The ICE facility paid nearly $600,000 in fees in fiscal year 2022, the latest year for which data is available, or about 13 percent of the county’s general fund of $4.4 million.
Moye, who worked at the detention center before taking his current job, also called into question whether 911 calls were always made for legitimate reasons. The county manager did not comment on whether his own constituents are increasingly more at risk in situations like the one on April 1, when no ambulance was available to answer a call from the detention center.
“It’s still faster than if we had one ambulance,” he said. “We wish we would never have to call another county, and deal with every call on our own.”
As for the conditions facing detainees, particularly given the types of emergencies the detention center calls 911 about, Moye said, “It’s difficult to comment on what’s happening over there, because we don’t have any control over it.”
That points to a larger problem reflected in the increased calls.
“Obviously, a prison is a prison — it’s blind to the rest of the world,” said Nwadiuko, the Penn professor. “There’s a moral hazard for conditions that don’t occur elsewhere, a lack of accountability.”
“Do No Harm”?
“Seizures, chest pains — are they preventable? Why is it happening?” said Stern, the doctor who consults on carceral health care, commenting on the high volume and types of calls. “Could mean that access or the quality of care is poor. It’s a red flag if the number is high or increasing, and it indicates that investigation is required.”
In September, Democratic Georgia Sens. Raphael Warnock and Jon Ossoff sent a letter to Homeland Security Secretary Kristi Noem and ICE Acting Director Todd Lyons expressing concern over the 14 deaths in ICE custody this year, including Jesus Molina-Veya, whose June 7 death at Stewart has been reported as a suicide.

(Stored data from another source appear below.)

-- ==== Sys2Proof/Laws/PerInstr.lean ====
section
/-! SUPPORT. Statements made of every instruction, one lemma for each constructor: the length its format gives (R110, R129) and the opcode
space its first byte is in (R111, R129). -/

namespace Sys2Proof.Laws

/-- The bytes an instruction takes by its format: F0, FM, FMA, FC, FB, FL of R110 and the events' formats of R129. -/
def EncodedLength.expected : Instr → Nat
  | .isUnknown => 1
  | .hasHardware => 1
  | .getSystemMac => 1
  | .getMac => 1
  | .setMac _ => 7
  | .init _ => 7
  | .deinit => 1
  | .getCapabilities => 1
  | .procInput _ => 3
  | .poll => 1
  | .output bs => bs.length + 3
  | .outputFrame bs => bs.length + 3
  | .setIncomingMacAllowed _ _ => 8
  | .forceLinkUp => 1
  | .setLinkSettings _ _ _ _ => 4
  | .getLinkInfo => 1
  | .getStats => 1
  | .pipeInit _ => 7
  | .pipeProcInput => 1
  | .pipePollLink => 1
  | .pipeTxChain bs => bs.length + 3
  | .pipeTxRaw bs => bs.length + 3
  | .pipeAllowMac _ _ => 8
  | .wireRx bs _ => bs.length + 4
  | .dmaTx => 1
  | .isr => 1
  | .mdioDone => 1
  | .link _ => 2
  | .chipSendDone => 1
  | .chipResetDone => 1
  | .ringFault _ _ => 4

/-- The encoding is as long as its format says (R110, R129). -/
def EncodedLength.Statement (i : Instr) : Prop := (encode i).length = EncodedLength.expected i

theorem EncodedLength.isUnknown : EncodedLength.Statement .isUnknown := rfl
theorem EncodedLength.hasHardware : EncodedLength.Statement .hasHardware := rfl
theorem EncodedLength.getSystemMac : EncodedLength.Statement .getSystemMac := rfl
theorem EncodedLength.getMac : EncodedLength.Statement .getMac := rfl
theorem EncodedLength.setMac (mac : MacAddr) : EncodedLength.Statement (.setMac mac) := rfl
theorem EncodedLength.init (mac : MacAddr) : EncodedLength.Statement (.init mac) := rfl
theorem EncodedLength.deinit : EncodedLength.Statement .deinit := rfl
theorem EncodedLength.getCapabilities : EncodedLength.Statement .getCapabilities := rfl
theorem EncodedLength.procInput (c : U16) : EncodedLength.Statement (.procInput c) := rfl
theorem EncodedLength.poll : EncodedLength.Statement .poll := rfl
theorem EncodedLength.output (bs : List Byte) : EncodedLength.Statement (.output bs) := by
  simp [EncodedLength.Statement, EncodedLength.expected, encode, lengthPrefixed, putBe16]
theorem EncodedLength.outputFrame (bs : List Byte) : EncodedLength.Statement (.outputFrame bs) := by
  simp [EncodedLength.Statement, EncodedLength.expected, encode, lengthPrefixed, putBe16]
theorem EncodedLength.setIncomingMacAllowed (mac : MacAddr) (a : Bool) : EncodedLength.Statement (.setIncomingMacAllowed mac a) := rfl
theorem EncodedLength.forceLinkUp : EncodedLength.Statement .forceLinkUp := rfl
theorem EncodedLength.setLinkSettings (sp : U16) (d : Bool) (n : Bool) (x : Bool) : EncodedLength.Statement (.setLinkSettings sp d n x) := rfl
theorem EncodedLength.getLinkInfo : EncodedLength.Statement .getLinkInfo := rfl
theorem EncodedLength.getStats : EncodedLength.Statement .getStats := rfl
theorem EncodedLength.pipeInit (mac : MacAddr) : EncodedLength.Statement (.pipeInit mac) := rfl
theorem EncodedLength.pipeProcInput : EncodedLength.Statement .pipeProcInput := rfl
theorem EncodedLength.pipePollLink : EncodedLength.Statement .pipePollLink := rfl
theorem EncodedLength.pipeTxChain (bs : List Byte) : EncodedLength.Statement (.pipeTxChain bs) := by
  simp [EncodedLength.Statement, EncodedLength.expected, encode, lengthPrefixed, putBe16]
theorem EncodedLength.pipeTxRaw (bs : List Byte) : EncodedLength.Statement (.pipeTxRaw bs) := by
  simp [EncodedLength.Statement, EncodedLength.expected, encode, lengthPrefixed, putBe16]
theorem EncodedLength.pipeAllowMac (mac : MacAddr) (a : Bool) : EncodedLength.Statement (.pipeAllowMac mac a) := rfl
theorem EncodedLength.wireRx (bs : List Byte) (e : Byte) : EncodedLength.Statement (.wireRx bs e) := by
  simp [EncodedLength.Statement, EncodedLength.expected, encode, lengthPrefixed, putBe16]
theorem EncodedLength.dmaTx : EncodedLength.Statement .dmaTx := rfl
theorem EncodedLength.isr : EncodedLength.Statement .isr := rfl
theorem EncodedLength.mdioDone : EncodedLength.Statement .mdioDone := rfl
theorem EncodedLength.link (f : Byte) : EncodedLength.Statement (.link f) := rfl
theorem EncodedLength.chipSendDone : EncodedLength.Statement .chipSendDone := rfl
theorem EncodedLength.chipResetDone : EncodedLength.Statement .chipResetDone := rfl
theorem EncodedLength.ringFault (a : U16) (v : Byte) : EncodedLength.Statement (.ringFault a v) := rfl

/-- Bit 7 of the first byte tells an event from a command (R129, R130). -/
def OpcodeSpace.Statement (i : Instr) : Prop := ((encode i).headD 0).getLsbD 7 = i.isEvent

theorem OpcodeSpace.isUnknown : OpcodeSpace.Statement .isUnknown := by
  simp [OpcodeSpace.Statement, encode, Instr.isEvent]
theorem OpcodeSpace.hasHardware : OpcodeSpace.Statement .hasHardware := by
  simp [OpcodeSpace.Statement, encode, Instr.isEvent]
theorem OpcodeSpace.getSystemMac : OpcodeSpace.Statement .getSystemMac := by
  simp [OpcodeSpace.Statement, encode, Instr.isEvent]
theorem OpcodeSpace.getMac : OpcodeSpace.Statement .getMac := by
  simp [OpcodeSpace.Statement, encode, Instr.isEvent]
theorem OpcodeSpace.setMac (mac : MacAddr) : OpcodeSpace.Statement (.setMac mac) := by
  simp [OpcodeSpace.Statement, encode, Instr.isEvent]
theorem OpcodeSpace.init (mac : MacAddr) : OpcodeSpace.Statement (.init mac) := by
  simp [OpcodeSpace.Statement, encode, Instr.isEvent]
theorem OpcodeSpace.deinit : OpcodeSpace.Statement .deinit := by
  simp [OpcodeSpace.Statement, encode, Instr.isEvent]
theorem OpcodeSpace.getCapabilities : OpcodeSpace.Statement .getCapabilities := by
  simp [OpcodeSpace.Statement, encode, Instr.isEvent]
theorem OpcodeSpace.procInput (c : U16) : OpcodeSpace.Statement (.procInput c) := by
  simp [OpcodeSpace.Statement, encode, Instr.isEvent]
theorem OpcodeSpace.poll : OpcodeSpace.Statement .poll := by
  simp [OpcodeSpace.Statement, encode, Instr.isEvent]
theorem OpcodeSpace.output (bs : List Byte) : OpcodeSpace.Statement (.output bs) := by
  simp [OpcodeSpace.Statement, encode, Instr.isEvent]
theorem OpcodeSpace.outputFrame (bs : List Byte) : OpcodeSpace.Statement (.outputFrame bs) := by
  simp [OpcodeSpace.Statement, encode, Instr.isEvent]
theorem OpcodeSpace.setIncomingMacAllowed (mac : MacAddr) (a : Bool) : OpcodeSpace.Statement (.setIncomingMacAllowed mac a) := by
  simp [OpcodeSpace.Statement, encode, Instr.isEvent]
theorem OpcodeSpace.forceLinkUp : OpcodeSpace.Statement .forceLinkUp := by
  simp [OpcodeSpace.Statement, encode, Instr.isEvent]
theorem OpcodeSpace.setLinkSettings (sp : U16) (d : Bool) (n : Bool) (x : Bool) : OpcodeSpace.Statement (.setLinkSettings sp d n x) := by
  simp [OpcodeSpace.Statement, encode, Instr.isEvent]
theorem OpcodeSpace.getLinkInfo : OpcodeSpace.Statement .getLinkInfo := by
  simp [OpcodeSpace.Statement, encode, Instr.isEvent]
theorem OpcodeSpace.getStats : OpcodeSpace.Statement .getStats := by
  simp [OpcodeSpace.Statement, encode, Instr.isEvent]
theorem OpcodeSpace.pipeInit (mac : MacAddr) : OpcodeSpace.Statement (.pipeInit mac) := by
  simp [OpcodeSpace.Statement, encode, Instr.isEvent]
theorem OpcodeSpace.pipeProcInput : OpcodeSpace.Statement .pipeProcInput := by
  simp [OpcodeSpace.Statement, encode, Instr.isEvent]
theorem OpcodeSpace.pipePollLink : OpcodeSpace.Statement .pipePollLink := by
  simp [OpcodeSpace.Statement, encode, Instr.isEvent]
theorem OpcodeSpace.pipeTxChain (bs : List Byte) : OpcodeSpace.Statement (.pipeTxChain bs) := by
  simp [OpcodeSpace.Statement, encode, Instr.isEvent]
theorem OpcodeSpace.pipeTxRaw (bs : List Byte) : OpcodeSpace.Statement (.pipeTxRaw bs) := by
  simp [OpcodeSpace.Statement, encode, Instr.isEvent]
theorem OpcodeSpace.pipeAllowMac (mac : MacAddr) (a : Bool) : OpcodeSpace.Statement (.pipeAllowMac mac a) := by
  simp [OpcodeSpace.Statement, encode, Instr.isEvent]
theorem OpcodeSpace.wireRx (bs : List Byte) (e : Byte) : OpcodeSpace.Statement (.wireRx bs e) := by
  simp [OpcodeSpace.Statement, encode, Instr.isEvent]
theorem OpcodeSpace.dmaTx : OpcodeSpace.Statement .dmaTx := by
  simp [OpcodeSpace.Statement, encode, Instr.isEvent]
theorem OpcodeSpace.isr : OpcodeSpace.Statement .isr := by
  simp [OpcodeSpace.Statement, encode, Instr.isEvent]
theorem OpcodeSpace.mdioDone : OpcodeSpace.Statement .mdioDone := by
  simp [OpcodeSpace.Statement, encode, Instr.isEvent]
theorem OpcodeSpace.link (f : Byte) : OpcodeSpace.Statement (.link f) := by
  simp [OpcodeSpace.Statement, encode, Instr.isEvent]
theorem OpcodeSpace.chipSendDone : OpcodeSpace.Statement .chipSendDone := by
  simp [OpcodeSpace.Statement, encode, Instr.isEvent]
theorem OpcodeSpace.chipResetDone : OpcodeSpace.Statement .chipResetDone := by
  simp [OpcodeSpace.Statement, encode, Instr.isEvent]
theorem OpcodeSpace.ringFault (a : U16) (v : Byte) : OpcodeSpace.Statement (.ringFault a v) := by
  simp [OpcodeSpace.Statement, encode, Instr.isEvent]

end Sys2Proof.Laws
end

The letter sought answers to a series of detailed questions by October 31 about the care Stewart and other ICE detention centers are providing to detainees. Warnock and Ossoff’s offices said they have not received a reply. Ossoff also released an investigation in October called “Medical Neglect and Denial of Adequate Food or Water in U.S. Immigration Detention” that included information gathered at Stewart.
Zeidan, the Emory professor, noted that there’s little information about what happens to ICE detainees once they reach a hospital.
“What happens after detainees are admitted?” Zeidan said. “Are they discharged? Are they getting comprehensive, follow-up care?”
Nwadiuko echoed the concern.
“Are doctors and hospitals using good judgment regarding when going back to a detention facility doesn’t mean ‘a safe discharge’?” he said. “We have an oath: ‘Do no harm.’ That may conflict with an institution’s desire to minimize a detainee’s time outside the gates of the detention center.”
Update: December 15, 2025
This story has been updated to include a statement from CoreCivic received after publication.